I intentionally include and rely on structure in my composition. You have a hard
time to understand my texts, if the structurual information is not preserved.
*This gives me 3 options:
- Directly composing in plain text (including manual wrapping for lists)
- Writing the HTML version with the plain text version in mind and crippling the
HTML version by doing so. (This requires detailed knowledge about the HTML->TXT
converter - something only power users have.)
- Not caring about the plain text version.
Surely, none of these are acceptable.
Comment 12•25 years ago
|
||
I would not want the output system numbering headers which did not appear
numbered in the html. That doesn't make sense at all. If I wanted it numbered,
I'd use something like a numbered list -- or I'd just put in numbers and make
them part of the header.
I agree that the old code isn't working -- the text and the header shouldn't
appear on the same line, we should have a newline, at least -- but adding
numbers doesn't seem right.
As an alternate suggestion, we could add an identifier like "*" (since html
headers usually appear bold by default), or perhaps something new, like "<<" and
">>", around headers when converting to formatted plaintext, so <h1>foo</h1>
would look like <<foo>>. You could even add more of them depending on the
level, e.g. <foo> is an h4, <<<<foo>>>> is an h1, etc.
Assignee | ||
Comment 13•25 years ago
|
||
> I would not want the output system numbering headers which did not appear
> numbered in the html. That doesn't make sense at all.

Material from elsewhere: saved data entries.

-- ==== Sys2Proof/Machine/Log.lean ====
section
/-! DEFINITION. The append log: LOGINIT, LOGLAST and LOGAPPEND (43_append_log.md). Where the store never answers, the
command does not end: the state keeps `cmd_ready` at 0 and the request outstanding (U7). -/

namespace Sys2Proof.Machine

/-- A read of slot `i` (R203). -/
def readSlot (i : Nat) (s : State) : StoreReply × State := memRead (s.cfg.slotOffset i) s.cfg.recordSize s

/-- A write of a record to slot `i` (R203). -/
def writeSlot (i : Nat) (record : List Byte) (s : State) : StoreReply × State := memWrite (s.cfg.slotOffset i) record s

/-- The end of a scan that found its break (R206): the registers, LOG_VALID and the response. -/
def finishScan (offset : IndexWord) (seq : SeqWord) (s : State) : State :=
  respond .ok 0 (setLogValid true (setWriteSequence seq (setWriteOffset offset s)))

/-- The loop of LOGINIT from slot `i` on, `prev` the counter of the slot before (R206 step 3). It ends at slot N_SLOTS at
the latest (R207 (a)); the first argument bounds the reads. -/
def scanFrom : Nat → Nat → SeqWord → State → State
  | 0, _, _, s => s
  | fuel + 1, i, prev, s =>
    match readSlot i s with
    | (.silent, s1) => s1
    | (.busError, s1) => raise .busError s1
    | (.outOfRange, s1) => finishScan 0 (incSeq prev) s1
    | (.ok bytes, s1) =>
      if decodeSeq bytes = incSeq prev then scanFrom fuel (i + 1) (decodeSeq bytes) s1
      else finishScan (BitVec.ofNat 32 i) (incSeq prev) s1

/-- LOGINIT from step 2 on (R206). -/
def scanStore (s : State) : State :=
  match readSlot 0 s with
  | (.silent, s1) => s1
  | (.busError, s1) => raise .busError s1
  | (.outOfRange, s1) => raise .busError s1
  | (.ok bytes, s1) =>
    if decodeSeq bytes = sentinel then finishScan 0 0 s1
    else scanFrom s.cfg.nSlots 1 (decodeSeq bytes) s1

/-- LOGINIT (R206): LOG_VALID is cleared on entry, then the size check of R205. -/
def loginitBody (s : State) : State :=
  if s.cfg.sizesFit then scanStore (setLogValid false s) else raise .invariantViolation (setLogValid false s)

/-- LOGINIT with its acceptance checks (R112, R116, R206). -/
def execLoginit (s : State) : Host.Outcome State Fault Refusal := accept true loginitBody s

/-- LOGLAST (R208): `ZERO` is the payload of PW zero bits (R202). -/
def loglastBody (s : State) : State :=
  if s.als.writeOffset = 0 then respond .ok 0 s
  else
    match readSlot (s.als.writeOffset.toNat - 1) s with
    | (.silent, s1) => s1
    | (.busError, s1) => raise .busError s1
    | (.outOfRange, s1) => raise .busError s1
    | (.ok bytes, s1) =>
      if decodeSeq bytes = sentinel then respond .ok 0 s1 else respond .ok (decodePayload bytes) s1

/-- LOGLAST with its acceptance checks (R112, R116, R208). -/
def execLoglast (s : State) : Host.Outcome State Fault Refusal := accept (allowedLog s) loglastBody s

/-- The end of an append that was written to slot WRITE_OFFSET (R210). -/
def finishAppend (s : State) : State :=
  respond .ok s.als.writeOffset.toNat
    (setWriteOffset (s.als.writeOffset + 1) (setWriteSequence (incSeq s.als.writeSequence) s))

/-- The one retry of LOGAPPEND, at slot 0 (R210, R211 (b)). -/
def retryAppend (record : List Byte) (s : State) : State :=
  match writeSlot 0 record (setWriteOffset 0 s) with
  | (.silent, s1) => s1
  | (.busError, s1) => raise .busError s1
  | (.outOfRange, s1) => raise .busError s1
  | (.ok _, s1) => finishAppend s1

/-- LOGAPPEND (R210). -/
def logappendBody (din : Nat) (s : State) : State :=
  let record := s.cfg.encodeRecord s.als.writeSequence din
  match writeSlot s.als.writeOffset.toNat record s with
  | (.silent, s1) => s1
  | (.busError, s1) => raise .busError s1
  | (.outOfRange, s1) => retryAppend record s1
  | (.ok _, s1) => finishAppend s1

/-- LOGAPPEND with its acceptance checks (R112, R116, R210). -/
def execLogappend (din : Nat) (s : State) : Host.Outcome State Fault Refusal :=
  accept (allowedLog s) (logappendBody din) s

end Sys2Proof.Machine
end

It does make sense. Both me and the HTML spec authors came up with the same
proposal.
It might not make sense for *your* documents, which is still a legal argument.
can you explain why you think, this made no sense? The two reasons Daniel gave
were valid, but IMO no reason to drop numbers.
BTW: I just added a clear statement to the askSendFormat dialog: "[...] the
plaintext version might look different from what you saw in the composer".
Suggestions for rephrasing welcome.
> If I wanted it
> numbered, I'd use something like a numbered list -- or I'd just put in numbers
> and make them part of the header.
See <http://www.bucksch.org/1/projects/mozilla/31906> rendered with that patch.
Although I do use numbers for headers in one section (creating 2 numbers for
each of those headers), it still looks better than rendered by lynx.
> You could even add more of them depending on the
> level, e.g. <foo> is an h4, <<<<foo>>>> is an h1, etc.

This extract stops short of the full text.